> YOUR OBJECTIVE: Look below for the line containing "V45, the renderings of the accepted words. -/"; from there through the line containing "render build 0x9200000F", both lines included, please set down each line exactly and nothing else.
**** INFORMATION
-- ==== Sys2Proof/Tests/Slice0.lean ====
section
/-! SUPPORT. Tests: what WellFormed refuses, decoding, rendering and single evaluations, with the expected results of
spec/95_test_vectors.md and the rules named; and for each statement with hypotheses a concrete case that meets them. -/

namespace Sys2Proof.Tests

open Sys2Proof.Machine Sys2Proof.Safety Sys2Proof.Claims

/-! ## Well-formed instructions (40_decode_core R126, 41_decode_alu_branch R179 to R184) -/

theorem test_wellFormed_refuses_adc_mux_0 : (Instr.adc 1 0 0).wellFormed = false := by decide
theorem test_wellFormed_refuses_bxr_addr : (Instr.bxr 2 5).wellFormed = false := by decide
theorem test_wellFormed_refuses_bxi_dreg : (Instr.bxi 1 5).wellFormed = false := by decide
theorem test_wellFormed_refuses_bxzr_addr : (Instr.bxzr 2 1).wellFormed = false := by decide
theorem test_wellFormed_refuses_bxzi_dreg : (Instr.bxzi 3 0).wellFormed = false := by decide
theorem test_wellFormed_refuses_bxfr_addr : (Instr.bxfr 0 2047).wellFormed = false := by decide
theorem test_wellFormed_refuses_bxfi_dreg : (Instr.bxfi 2 2047).wellFormed = false := by decide
theorem test_wellFormed_accepts_boundaries :
    (Instr.adc 3 1 15).wellFormed = true ∧ (Instr.adc 0 0 1).wellFormed = true ∧ (Instr.bxr 3 0).wellFormed = true ∧
    (Instr.bxi 0 2047).wellFormed = true ∧ (Instr.wrReg 3 255 31 0 255).wellFormed = true := by decide

/-! ## Decoding: words written out in 95_test_vectors, section 2.1 -/

/-- 95_test_vectors V1 to V6, strict policy. -/
theorem test_decode_peripheral :
    decode true 0x1383FC00 = .ok (.wrReg 0 0 0 7 255) ∧
    decode true 0x1FFC03FF = .ok (.wrReg 3 255 31 31 0) ∧
    decode true 0x14940D12 = .ok (.wrReg 1 18 5 9 3) ∧
    decode true 0x10000000 = .ok (.wrReg 0 0 0 0 0) ∧
    decode true 0x27800210 = .ok (.rdReg 2 16 0 15) ∧
    decode true 0x27800610 = .error .nonzeroUnused := by decide

/-- 95_test_vectors V1 to V6, the words that only the lenient policy accepts. -/
theorem test_decode_lenient_peripheral :
    decode false 0x27800610 = .ok (.rdReg 2 16 0 15) := by decide

/-- 95_test_vectors V7 to V13, strict policy. -/
theorem test_decode_i2c_and_delay :
    decode true 0x38785510 = .ok (.i2cRw 0x10 85 0 7 1 1) ∧
    decode true 0x30380002 = .ok (.i2cRw 0x2 0 0 7 0 0) ∧
    decode true 0x34000000 = .error .nonzeroUnused ∧
    decode true 0x40000000 = .ok (.delay 0) ∧
    decode true 0x400003E8 = .ok (.delay 1000) ∧
    decode true 0x4000FFFF = .ok (.delay 65535) ∧
    decode true 0x40010000 = .error .nonzeroUnused := by decide

/-- 95_test_vectors V7 to V13, the words that only the lenient policy accepts. -/
theorem test_decode_lenient_i2c_and_delay :
    decode false 0x34000000 = .ok (.i2cRw 0x0 0 0 0 0 0) ∧
    decode false 0x40010000 = .ok (.delay 0) := by decide

/-- 95_test_vectors V14 to V21, strict policy. -/
theorem test_decode_adc_and_tsens :
    decode true 0x50000005 = .ok (.adc 1 0 1) ∧
    decode true 0x5000007F = .ok (.adc 3 1 15) ∧
    decode true 0x50000001 = .error .badValue ∧
    decode true 0x50000105 = .error .nonzeroUnused ∧
    decode true 0x50000100 = .error .badValue ∧
    decode true 0xA0000FA1 = .ok (.tsens 1 1000) ∧
    decode true 0xA000FFFF = .ok (.tsens 3 16383) ∧
    decode true 0xA0010000 = .error .nonzeroUnused := by decide

/-- 95_test_vectors V14 to V21, the words that only the lenient policy accepts. -/
theorem test_decode_lenient_adc_and_tsens :
    decode false 0x50000105 = .ok (.adc 1 0 1) ∧
    decode false 0xA0010000 = .ok (.tsens 0 0) := by decide

/-- 95_test_vectors V22 to V30, strict policy. -/
theorem test_decode_load_and_store :
    decode true 0x68001409 = .ok (.st 1 2 5) ∧
    decode true 0x681FFC0C = .ok (.st 0 3 2047) ∧
    decode true 0x68000005 = .ok (.st 1 1 0) ∧
    decode true 0x60001409 = .error .badSubopcode ∧
    decode true 0x66000000 = .error .badSubopcode ∧
    decode true 0x68000010 = .error .nonzeroUnused ∧
    decode true 0xD0000004 = .ok (.ld 0 1 0) ∧
    decode true 0xD01FFC0F = .ok (.ld 3 3 2047) ∧
    decode true 0xD0200000 = .error .nonzeroUnused := by decide

/-- 95_test_vectors V22 to V30, the words that only the lenient policy accepts. -/
theorem test_decode_lenient_load_and_store :
    decode false 0x68000010 = .ok (.st 0 0 0) ∧
    decode false 0xD0200000 = .ok (.ld 0 0 0) := by decide

/-- 95_test_vectors V31 to V45, strict policy. -/
theorem test_decode_end_halt_and_label :
    decode true 0xB0000000 = .ok .halt ∧
    decode true 0xB0000001 = .error .nonzeroUnused ∧
    decode true 0x90000001 = .ok .wake ∧
    decode true 0x90000000 = .error .badValue ∧
    decode true 0x90000003 = .error .nonzeroUnused ∧
    decode true 0x92000000 = .ok (.sleepCycleSel 0) ∧
    decode true 0x92000004 = .ok (.sleepCycleSel 4) ∧
    decode true 0x9200000F = .ok (.sleepCycleSel 15) ∧
    decode true 0x92000010 = .error .nonzeroUnused ∧
    decode true 0x94000000 = .error .badSubopcode ∧
    decode true 0xF0000000 = .ok (.label 0) ∧
    decode true 0xF000FFFF = .ok (.label 65535) ∧
    decode true 0xF1000000 = .error .badSubopcode ∧
    decode true 0xF2000000 = .error .badSubopcode ∧
    decode true 0xF0010000 = .error .nonzeroUnused := by decide

/-- 95_test_vectors V31 to V45, the words that only the lenient policy accepts. -/
theorem test_decode_lenient_end_halt_and_label :
    decode false 0xB0000001 = .ok .halt ∧
    decode false 0x90000003 = .ok .wake ∧
    decode false 0x92000010 = .ok (.sleepCycleSel 0) ∧
    decode false 0xF0010000 = .ok (.label 0) := by decide

/-- 95_test_vectors V46 to V49, strict policy. -/
theorem test_decode_opcodes :
    decode true 0x00000000 = .error .badOpcode ∧
    decode true 0xC0000000 = .error .badOpcode ∧
    decode true 0xE0000000 = .error .badOpcode ∧
    decode true 0xFFFFFFFF = .error .badSubopcode := by decide

/-- 95_test_vectors V50 to V62, strict policy. -/
theorem test_decode_alu_reg :
    decode true 0x70000039 = .ok (.addr 1 2 3) ∧
    decode true 0x70200039 = .ok (.subr 1 2 3) ∧
    decode true 0x70400039 = .ok (.andr 1 2 3) ∧
    decode true 0x70600039 = .ok (.orr 1 2 3) ∧
    decode true 0x70800039 = .ok (.movr 1 2 3) ∧
    decode true 0x70A00039 = .ok (.lshr 1 2 3) ∧
    decode true 0x70C00039 = .ok (.rshr 1 2 3) ∧
    decode true 0x70000000 = .ok (.addr 0 0 0) ∧
    decode true 0x70E00000 = .error .badSelector ∧
    decode true 0x71E00000 = .error .badSelector ∧
    decode true 0x70E00040 = .error .badSelector ∧
    decode true 0x70000040 = .error .nonzeroUnused ∧
    decode true 0x76000000 = .error .badSubopcode := by decide

/-- 95_test_vectors V50 to V62, the words that only the lenient policy accepts. -/
theorem test_decode_lenient_alu_reg :
    decode false 0x70000040 = .ok (.addr 0 0 0) := by decide

/-- 95_test_vectors V63 to V73, strict policy. -/
theorem test_decode_alu_imm :
    decode true 0x720FFFF4 = .ok (.addi 0 1 65535) ∧
    decode true 0x722FFFF4 = .ok (.subi 0 1 65535) ∧
    decode true 0x724FFFF4 = .ok (.andi 0 1 65535) ∧
    decode true 0x726FFFF4 = .ok (.ori 0 1 65535) ∧
    decode true 0x728FFFF4 = .ok (.movi 0 1 65535) ∧
    decode true 0x72AFFFF4 = .ok (.lshi 0 1 65535) ∧
    decode true 0x72CFFFF4 = .ok (.rshi 0 1 65535) ∧
    decode true 0x728002A2 = .ok (.movi 2 0 42) ∧
    decode true 0x72A00100 = .ok (.lshi 0 0 16) ∧
    decode true 0x72E00000 = .error .badSelector ∧
    decode true 0x72100000 = .error .nonzeroUnused := by decide

/-- 95_test_vectors V63 to V73, the words that only the lenient policy accepts. -/
theorem test_decode_lenient_alu_imm :
    decode false 0x72100000 = .ok (.addi 0 0 0) := by decide

/-- 95_test_vectors V74 to V81, strict policy. -/
theorem test_decode_alu_stage :
    decode true 0x74000050 = .ok (.stageInc 5) ∧
    decode true 0x74200050 = .ok (.stageDec 5) ∧
    decode true 0x74400050 = .ok (.stageRst 5) ∧
    decode true 0x74400000 = .ok (.stageRst 0) ∧
    decode true 0x74000FF0 = .ok (.stageInc 255) ∧
    decode true 0x74600000 = .error .badSelector ∧
    decode true 0x74000001 = .error .nonzeroUnused ∧
    decode true 0x74001000 = .error .nonzeroUnused := by decide

/-- 95_test_vectors V74 to V81, the words that only the lenient policy accepts. -/
theorem test_decode_lenient_alu_stage :
    decode false 0x74000001 = .ok (.stageInc 0) ∧
    decode false 0x74001000 = .ok (.stageInc 0) := by decide

/-- 95_test_vectors V82 to V92, strict policy. -/
theorem test_decode_bx :
    decode true 0x80200002 = .ok (.bxr 2 0) ∧
    decode true 0x80001FFC = .ok (.bxi 0 0x7ff) ∧
    decode true 0x80000000 = .ok (.bxi 0 0x0) ∧
    decode true 0x80600002 = .ok (.bxzr 2 0) ∧
    decode true 0x80401FFC = .ok (.bxzi 0 0x7ff) ∧
    decode true 0x80A00002 = .ok (.bxfr 2 0) ∧
    decode true 0x80801FFC = .ok (.bxfi 0 0x7ff) ∧
    decode true 0x80C00000 = .error .badSelector ∧
    decode true 0x80200016 = .error .nonzeroUnused ∧
    decode true 0x80000015 = .error .nonzeroUnused ∧
    decode true 0x80002000 = .error .nonzeroUnused := by decide

/-- 95_test_vectors V82 to V92, the words that only the lenient policy accepts. -/
theorem test_decode_lenient_bx :
    decode false 0x80200016 = .ok (.bxr 2 5) ∧
    decode false 0x80000015 = .ok (.bxi 1 5) ∧
    decode false 0x80002000 = .ok (.bxi 0 0x0) := by decide

/-- 95_test_vectors V93 to V98, strict policy. -/
theorem test_decode_b :
    decode true 0x82060064 = .ok (.bl 3 0 100) ∧
    decode true 0x83070064 = .ok (.bge 3 1 100) ∧
    decode true 0x83000000 = .ok (.bl 0 1 0) ∧
    decode true 0x82000000 = .ok (.bl 0 0 0) ∧
    decode true 0x82FFFFFF = .ok (.bge 127 0 65535) ∧
    decode true 0x83FFFFFF = .ok (.bge 127 1 65535) := by decide

/-- 95_test_vectors V99 to V106, strict policy. -/
theorem test_decode_bs :
    decode true 0x8504000A = .ok (.jumpsLt 2 1 10) ∧
    decode true 0x8504800A = .ok (.jumpsGe 2 1 10) ∧
    decode true 0x8505000A = .ok (.jumpsLe 2 1 10) ∧
    decode true 0x84FE00FF = .ok (.jumpsLt 127 0 255) ∧
    decode true 0x85000000 = .ok (.jumpsLt 0 1 0) ∧
    decode true 0x84018000 = .error .badSelector ∧
    decode true 0x84000100 = .error .nonzeroUnused ∧
    decode true 0x86000000 = .error .badSubopcode := by decide

/-- 95_test_vectors V99 to V106, the words that only the lenient policy accepts. -/
theorem test_decode_lenient_bs :
    decode false 0x84000100 = .ok (.jumpsLt 0 0 0) := by decide

/-- 95_test_vectors S28 to S31: the first reason that applies, under both policies. -/
theorem test_decode_priority : ∀ strict : Bool,
    decode strict 0x70E00040 = .error .badSelector ∧ decode strict 0x50000100 = .error .badValue ∧
    decode strict 0x90000002 = .error .badValue ∧ decode strict 0x66000000 = .error .badSubopcode := by decide

/-- The host's table word: the bits above `nbits` are 0. -/
theorem test_decodeTableWord :
    decodeTableWord 32 0x27800210 = some (.rdReg 2 16 0 15) ∧ decodeTableWord 32 0xC0000000 = none := by decide

/-- Rows with unused bits see them in the all-ones word (30_encoding R84 to R101). -/
theorem test_unused_bits_set :
    ∀ row ∈ [Row.rdReg, .adc, .bxr, .bxi, .wake, .halt], hasUnused row 0xFFFFFFFF = true := by decide

/-- I_WR_REG, I_BL and I_BGE have no unused bit (30_encoding R84, R94). -/
theorem test_no_unused_bits : ∀ row ∈ [Row.wrReg, .bl, .bge], hasUnused row 0xFFFFFFFF = false := by decide

/-! ## Encoding: the vectors the other way -/

theorem test_encode_peripheral :
    encode (.wrReg 1 18 5 9 3) = 0x14940D12 ∧ encode (.rdReg 2 16 0 15) = 0x27800210 ∧
    encode (.i2cRw 16 85 0 7 1 1) = 0x38785510 ∧ encode (.adc 3 1 15) = 0x5000007F := by decide

theorem test_encode_alu_and_branch :
    encode (.rshr 1 2 3) = 0x70C00039 ∧ encode (.movi 2 0 42) = 0x728002A2 ∧ encode (.stageRst 5) = 0x74400050 ∧
    encode (.bxzi 0 2047) = 0x80401FFC ∧ encode (.bge 3 1 100) = 0x83070064 ∧
    encode (.jumpsLe 2 1 10) = 0x8505000A ∧ encode .wake = 0x90000001 := by decide

/-! ## Renderings, at the default build -/

/-- 95_test_vectors V1 to V6, the renderings of the accepted words. -/
theorem test_render_peripheral :
    render build 0x1383FC00 = "I_WR_REG(0x3ff48000, 0, 7, 255)".toList ∧
    render build 0x1FFC03FF = "I_WR_REG(0x3ff48ffc, 31, 31, 0)".toList ∧
    render build 0x14940D12 = "I_WR_REG(0x3ff48448, 5, 9, 3)".toList ∧
    render build 0x10000000 = "I_WR_REG(0x3ff48000, 0, 0, 0)".toList ∧
    render build 0x27800210 = "I_RD_REG(0x3ff48840, 0, 15)".toList := by decide

/-- 95_test_vectors V7 to V13, the renderings of the accepted words. -/
theorem test_render_i2c_and_delay :
    render build 0x38785510 = "I_I2C_RW(0x10, 85, 0, 7, 1, 1)".toList ∧
    render build 0x30380002 = "I_I2C_RW(0x2, 0, 0, 7, 0, 0)".toList ∧
    render build 0x40000000 = "I_DELAY(0)".toList ∧
    render build 0x400003E8 = "I_DELAY(1000)".toList ∧
    render build 0x4000FFFF = "I_DELAY(65535)".toList := by decide

/-- 95_test_vectors V14 to V21, the renderings of the accepted words. -/
theorem test_render_adc_and_tsens :
    render build 0x50000005 = "I_ADC(R1, 0, 0)".toList ∧
    render build 0x5000007F = "I_ADC(R3, 1, 14)".toList ∧
    render build 0xA0000FA1 = "I_TSENS(R1, 1000)".toList ∧
    render build 0xA000FFFF = "I_TSENS(R3, 16383)".toList := by decide

/-- 95_test_vectors V22 to V30, the renderings of the accepted words. -/
theorem test_render_load_and_store :
    render build 0x68001409 = "I_ST(R1, R2, 5)".toList ∧
    render build 0x681FFC0C = "I_ST(R0, R3, 2047)".toList ∧
    render build 0x68000005 = "I_ST(R1, R1, 0)".toList ∧
    render build 0xD0000004 = "I_LD(R0, R1, 0)".toList ∧
    render build 0xD01FFC0F = "I_LD(R3, R3, 2047)".toList := by decide

/-- 95_test_vectors V31 to V45, the renderings of the accepted words. -/
theorem test_render_end_halt_and_label :
    render build 0xB0000000 = "I_HALT()".toList ∧
    render build 0x90000001 = "I_WAKE()".toList ∧
    render build 0x92000000 = "I_SLEEP_CYCLE_SEL(0)".toList ∧
    render build 0x92000004 = "I_SLEEP_CYCLE_SEL(4)".toList ∧
    render build 0x9200000F = "I_SLEEP_CYCLE_SEL(15)".toList ∧
    render build 0xF0000000 = "M_LABEL(0)".toList ∧
    render build 0xF000FFFF = "M_LABEL(65535)".toList := by decide

/-- 95_test_vectors V50 to V62, the renderings of the accepted words. -/
theorem test_render_alu_reg :
    render build 0x70000039 = "I_ADDR(R1, R2, R3)".toList ∧
    render build 0x70200039 = "I_SUBR(R1, R2, R3)".toList ∧
    render build 0x70400039 = "I_ANDR(R1, R2, R3)".toList ∧
    render build 0x70600039 = "I_ORR(R1, R2, R3)".toList ∧
    render build 0x70800039 = "I_MOVR(R1, R2, R3)".toList ∧
    render build 0x70A00039 = "I_LSHR(R1, R2, R3)".toList ∧
    render build 0x70C00039 = "I_RSHR(R1, R2, R3)".toList ∧
    render build 0x70000000 = "I_ADDR(R0, R0, R0)".toList := by decide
********
> YOUR RESPONSE:
/-- 95_test_vectors V31 to V45, the renderings of the accepted words. -/
theorem test_render_end_halt_and_label :
    render build 0xB0000000 = "I_HALT()".toList ∧
    render build 0x90000001 = "I_WAKE()".toList ∧
    render build 0x92000000 = "I_SLEEP_CYCLE_SEL(0)".toList ∧
    render build 0x92000004 = "I_SLEEP_CYCLE_SEL(4)".toList ∧
    render build 0x9200000F = "I_SLEEP_CYCLE_SEL(15)".toList ∧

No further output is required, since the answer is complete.